# Happy New year



## nealtw (Dec 31, 2014)

Let's make sure everyone gets home safe tonight.
And may next year be a good one.:trophy:


----------



## oldognewtrick (Dec 31, 2014)

:agree: and Thank-you to all the members who have spent their time here helping others with the problems they were having. Y'all make this a nice place to hang out and share the knowledge we've gathered over the years.
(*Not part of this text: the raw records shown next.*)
/-- FRAME_RECEIVED (R328, R329, R337, R338, R340): by rules 1-3, then by the state. -/
def execFrameReceived (ch : Fin 2) (rx : FrameRx) (s : State) : Host.Outcome State Fault Refusal :=
  .next (
    if !s.live || s.knrState = 0 || !s.chEn ch then s
    else
      let x := receive s.tCell rx.line
      match frameOf x with
      | none => (s.weirSees ch rx.start x).reject ch
      | some (h, payload) =>
        if s.knrState = 1 then
          let s1 := s.updKnr (fun y => { y with heard := true })
          if !h.sync && h.typ != 2 then s1
          else
            let s2 := (s1.knrGo 3 0).startSchedule h.turn
            s2.takeFrame ch h.bucket (s2.integratedEnd ch h.bucket x) 0 h payload
        else
          let w := s.weirSees ch rx.start x
          let p := s.placeOf rx.start x
          let where_ := p.2 && h.bucket == p.1
          let fits := where_ && h.turn == s.f Fld.KNR_TIME_TURN
          if s.knrState = 2 && h.node != s.nodeId && (h.typ == 2 || (h.sync && !fits)) then w.coldFail
          else if !fits then
            let s1 := if where_ && (h.sync || h.typ == 2) && h.node != s.nodeId then
              w.updKnr (fun y => { y with turnBad := true }) else w
            s1.reject ch
          else
            let d := if h.sync && h.node != s.nodeId then
                w.toMicro (s.edgeDev ch (s.macroAt (s.bucketMacro p.1 + s.f Fld.KNR_CFG1_LOFS)) (rx.start + x.edge))
              else (0, w)
            d.2.takeFrame ch p.1 (rx.start + x.last) d.1 h payload)

/-! ### The correction gap and the Weir (R338, R341-R345) -/

/-- What the gap of a turn gives (R344): the offset found, whether it is applied, whether
synchronisation is lost, and the new rate and sum. -/
structure GapResult where
  off    : Int
  apply  : Bool
  lost   : Bool
  rc     : Int
  acc    : Int
  miss   : Nat
  consistent : Bool
deriving DecidableEq, Repr

/-- The computation of R344. Outside ACTIVE and PASSIVE an offset beyond OFFLIM is not applied, and in HOLD an offset is
applied only if the turn is consistent (R341), so that none else adds to acc. -/
def State.gapResult (s : State) : GapResult :=
  let x := s.knr
  let sched := s.knrState == 4 || s.knrState == 5
  let other := !x.devs.isEmpty
  let miss := if other then 0 else x.miss + 1
  let off := if other then midpoint (s.kept.map Deviation.value) else 0
  let big := decide ((s.offLim : Int) < off.natAbs)
  let consistent := x.sawSync && !x.turnBad && !big
  let odd := s.f Fld.KNR_TIME_TURN % 2 == 1
  if !sched && big then ⟨off, false, false, x.rc, if odd then 0 else x.acc, miss, consistent⟩
  else
    let used := if s.knrState == 6 && !consistent then 0 else off
    let acc := x.acc + used
    let rc := if odd then x.rc + half0 acc else x.rc
    let lost := sched && (big || decide (s.rateLim < rc.natAbs) || decide (2 ≤ miss))
    if lost then ⟨off, false, true, x.rc, 0, miss, consistent⟩
    else ⟨off, used == off, false, rc, if odd then 0 else acc, miss, consistent⟩

/-- WDIFF at a Weir turn start. -/
def State.showWdiff (s : State) : State := s.setF Fld.KNR_WDIFF_WDIFF (sat16 s.knr.wOff)

/-- The next turn begins: TURN, the corrections and the counts of the new turn. -/
def State.endTurn (s : State) (g : GapResult) : State :=
  let nsync := s.kept.length
  let s1 := s.updKnr (fun x => { x.newTurn with
    miss := g.miss, acc := g.acc, rc := g.rc, rcNow := g.rc
    wOff := x.wOff + x.rcNow + (if g.apply then g.off else 0)
    gapDone := !x.weirFirst, weirFirst := false, marked := false, spillC := s.nb, spillT := s.bucketMacro s.nb })
  let s2 := if s.knr.weirFirst then s1.showWdiff else s1
  let s3 := ((s2.setF Fld.KNR_CORR_OFF (sat16 g.off)).setF Fld.KNR_CORR_RATE (sat16 g.rc)).setF
    Fld.KNR_WDIFF_NSYNC nsync
  let s4 := s3.setTurn (s.f Fld.KNR_TIME_TURN + 1)
  s4.each chans2 (fun t c => t.chanTurn c s.hasMarks)
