/-- The rule of PLB_PRIME (R436, R438); a stop demand refuses the self-test (R26, R398). -/
def State.wPrime (s : State) (e : Engine) (v : Word) : WOut :=
  s.mspOnly e (
    if v.field 16 16 ≠ 0x2E95 then s
    else if v.field 0 2 = 1 then
      match s.takeHalted with
      | (some n, s1) => s1.startPrime n
      | (none, s1) => s1
    else if v.field 0 2 = 2 then
      (if s.md = mSERVICE ∧ s.f Fld.PLB_SPARE_RESIDX ≠ 7 ∧ s.stopDem = false then s.updPlb (fun p => { p with selfTest := true })
       else s)
    else s)

/-- PRIMING_DONE (R436): once the Cistern is free and no dip is present. -/
def execPrimingDone (s : State) : Host.Outcome State Fault Refusal :=
  .next (
    match s.plb.priming with
    | none => s
    | some n =>
      if !s.live || !s.cisFree then s
      else
        let (res, s0) := (s.retireRecord (2 + n.val) 1).takeWord
        let s1 := (s0.wearRecord 0x03 [BitVec.ofNat 32 n.val, BitVec.ofNat 32 substituteIdx, res]).updLog
          (fun l => { l with retIdx := n.val, resIdx := 7 })
        let s2 := (s1.updPlb (fun p => { p with priming := none })).updEng (.slu 4)
          (fun x => { x with run := .stopped })
        let s3 := (((s2.setF (Fld.SLU_STAT_STATE 4) 0).substitute n.val substituteIdx).setF
          Fld.PLB_SPARE_RESIDX 7).setF Fld.PLB_SPARE_RETIDX n.val
        ((s3.setF (Fld.PLB_SITE_STATE (2 + n.val)) 2).setF (Fld.PLB_SITE_STATE 6) 0).raise 210)

/-- RESERVE_SELF_TEST_DONE (R438). -/
def execReserveSelfTestDone (pass : Bool) (s : State) : Host.Outcome State Fault Refusal :=
  .next (
    if !s.live || !s.plb.selfTest then s
    else
      let s1 := s.endSelfTest
      if pass then s1.setF Fld.PLB_SPARE_TPASS 1
      else ((s1.updLog (fun l => { l with resBad := true })).setF Fld.PLB_SPARE_TFAIL 1).setF
        Fld.PLB_SPARE_RESBAD 1)

/-! ### Memory rows (R439, R440) -/

/-- The Sluice engine whose array it is. -/
def arrayOwner (arr : Nat) : Option (Fin 5) :=
  if h : 9 ≤ arr ∧ arr < 14 then some ⟨arr - 9, by omega⟩
  else if h : 14 ≤ arr ∧ arr < 19 then some ⟨arr - 14, by omega⟩
  else none

/-- The rows of an array. -/
def rowCount (arr : Nat) : Nat := rowSpares arr * 16

/-- An array may be tested and repaired: a Sluice engine's only while it is STOPPED or RESERVE. -/
def State.arrayIdle (s : State) (arr : Nat) : Bool :=
  match arrayOwner arr with
  | some n => s.f (Fld.SLU_STAT_STATE n) == 0 || s.f (Fld.SLU_STAT_STATE n) == 4
  | none => true

/-- The errors corrected in a row since reset. -/
def Plumb.errsOf (p : Plumb) (arr row : Nat) : Nat :=
  match p.rowErrs.find? (fun e => e.1 == (arr, row)) with
  | some e => e.2
  | none => 0

/-- The spare rows of an array in use or used-bad. -/
def Plumb.rowsUsed (p : Plumb) (arr : Fin 19) : Nat := p.log.rows[arr.val]

/-- The lane address of an array (R439). -/
def arrayBase (arr : Nat) : Nat :=
  if arr < 4 then 0x10000000 + arr * 0x80000
  else if arr = 4 then 0x10200000
  else if arr = 5 then 0x20100000
  else if arr = 6 then 0x20180000
  else if arr = 7 then 0x20140000
  else if arr = 8 then 0x201C0000
  else if arr < 14 then 0x20000000 + (arr - 9) * 0x20000
  else 0x20010000 + (arr - 14) * 0x20000

/-- A word holds an uncorrectable error from now on (R440); in lockstep core 1's arrays are the pair's second copies
(R214). -/
def State.spoil (s : State) (arr row : Nat) (w : Fin 128) : State :=
  let a := arrayBase arr + 512 * row + 4 * w.val
  if s.lockstep && (arr == 6 || arr == 8) then
    (if s.ecc1.contains (a - 0x80000) then s else { s with ecc1 := (a - 0x80000) :: s.ecc1 })
  else if s.ecc.contains a then s else { s with ecc := a :: s.ecc }

/-- MARCH_TEST_ROW (R440): the corrections count (source 25); a fault leaves the words that it names with an error that
cannot be corrected; a fault, or four corrections, starts a repair while a spare row is left. -/
def execMarchTestRow (arr : Fin 19) (row corrected : Nat) (found : Option (List (Fin 128))) (s0 : State) :
    Host.Outcome State Fault Refusal :=
  checked (WellFormed.rowOk arr row) (
    if !s0.supervised || !s0.arrayIdle arr || rowCount arr ≤ row then s0
    else
      let fault := found.isSome
      let s := (s0.each (found.getD []) (fun t w => t.spoil arr.val row w)).raiseN 25 (min corrected 16)
      let n := s.plb.errsOf arr row + corrected
      let s1 := (s.satAdd (Fld.PLB_ROWS_CORR arr) corrected).updPlb (fun p => { p with
        rowErrs := if n = 0 then p.rowErrs
          else ((arr.val, row), n) :: p.rowErrs.filter (fun e => e.1 != (arr.val, row)) })
      let s2 := if fault then s1.raise 214 else s1
      if (fault || decide (4 ≤ n)) && !s2.plb.repairing.any (fun e => e.1 == (arr.val, row)) &&
          decide (s2.plb.rowsUsed arr < rowSpares arr) then
        s2.updPlb (fun p => { p with
          repairing := p.repairing ++ [((arr.val, row), if fault then 0 else 1)] })
      else s2)

/-- ROW_REPAIR_DONE (R439, R440): the row stands in a spare; a spare that fails its own test is used-bad
and the next is taken. -/
def execRowRepairDone (arr : Fin 19) (row : Nat) (spareOk : Bool) (s : State) :
    Host.Outcome State Fault Refusal :=
  checked (WellFormed.rowOk arr row) (
    match s.plb.repairing.find? (fun e => e.1 == (arr.val, row)) with
    | none => s
    | some (_, cause) =>
      if !s.live || !s.arrayIdle arr then s
      else
        let used := s.plb.rowsUsed arr
        let s1 := (s.updLog (fun l => { l with rows := l.rows.set arr.val (used + 1) })).setF
          (Fld.PLB_ROWS_USED arr) (used + 1)
        let done := spareOk || decide (rowSpares arr ≤ used + 1)
        let s2 := if done then s1.updPlb (fun p => { p with
          repairing := p.repairing.filter (fun e => e.1 != (arr.val, row)) }) else s1
        if spareOk then
          let s3 := s2.wearRecord 0x04 [BitVec.ofNat 32 arr.val, BitVec.ofNat 32 row,
            BitVec.ofNat 32 used, BitVec.ofNat 32 cause]
          let s4 := s3.updLog (fun l => { l with rowMap := l.rowMap ++ [(arr.val * 1024 + row, used)] })
          (s4.updPlb (fun p => { p with rowErrs := p.rowErrs.filter (fun e => e.1 != (arr.val, row)) })).raise 211
        else s2)

/-! ### The hourly sample (R444) -/

/-- The SLOW words of a SAMPLE: two sites a word, the lower index in the low half. -/
def State.slowWords (s : State) : List Word :=
  (List.range 6).map (fun k => BitVec.ofNat 32
    (s.f (Fld.PLB_SITE_SLOW (2 * k)) + 2 ^ 16 * s.f (Fld.PLB_SITE_SLOW (2 * k + 1))))

/-- HOUR_TICK (R444). -/
def execHourTick (s : State) : Host.Outcome State Fault Refusal :=
  .next (
    if !s.live then s
    else
      let s1 := s.wrapInc Fld.HLTH_HOURS_HOURS
      if s1.supervised then
        s1.wearRecord 0x01 (s1.reg Reg.HLTH_HOURS :: s1.slowWords ++ [s1.reg Reg.PWR_GOV, s1.reg Reg.PLB_TEMP])
      else s1)

end Sys2Proof.Machine
end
Wishing everyone a safe and happy holiday. And please, If you drink, don't drive and if you drive, don't drink.


----------



## inspectorD (Jan 1, 2015)

It's too funny... there goes another dollar into the swear Jar...:hide:


----------



## oldognewtrick (Jan 1, 2015)

inspectorD said:


> It's too funny... there goes another* $10* dollar into the swear Jar...:hide:



Fixed it for ya...we have to pay for increased health care costs this year...


----------



## frodo (Jan 1, 2015)

Happy new Year  ALL..I hope all your dreams and aspirations  come to fruition.
that every one on this site experiences good health and prosperity
All your families are healthy.  
                        Frodo   


OH YEAH?   that opens up a whole new realm of jokes and giggles


----------



## slownsteady (Jan 1, 2015)

Yeah. as funny as most of that stuff is, it's probably not a good idea.


----------



## nealtw (Jan 2, 2015)

Lock him up in pillories for using an acronym.
Stories have in old england they would lock people up in stockade for puplic viewing and wrote a label for the crime he commited like thief or what ever and some things were to long so they just wrote the acronym.(( for unlawfull carnel knowledge))


----------



## slownsteady (Jan 2, 2015)

Well, I'll be D.A.M.N.ed (Diabolical Acronym Mostly Nonexistent)


----------



## frodo (Jan 3, 2015)

slownsteady said:


> Well, I'll be D.A.M.N.ed (Diabolical Acronym Mostly Nonexistent)



that has been stoled


----------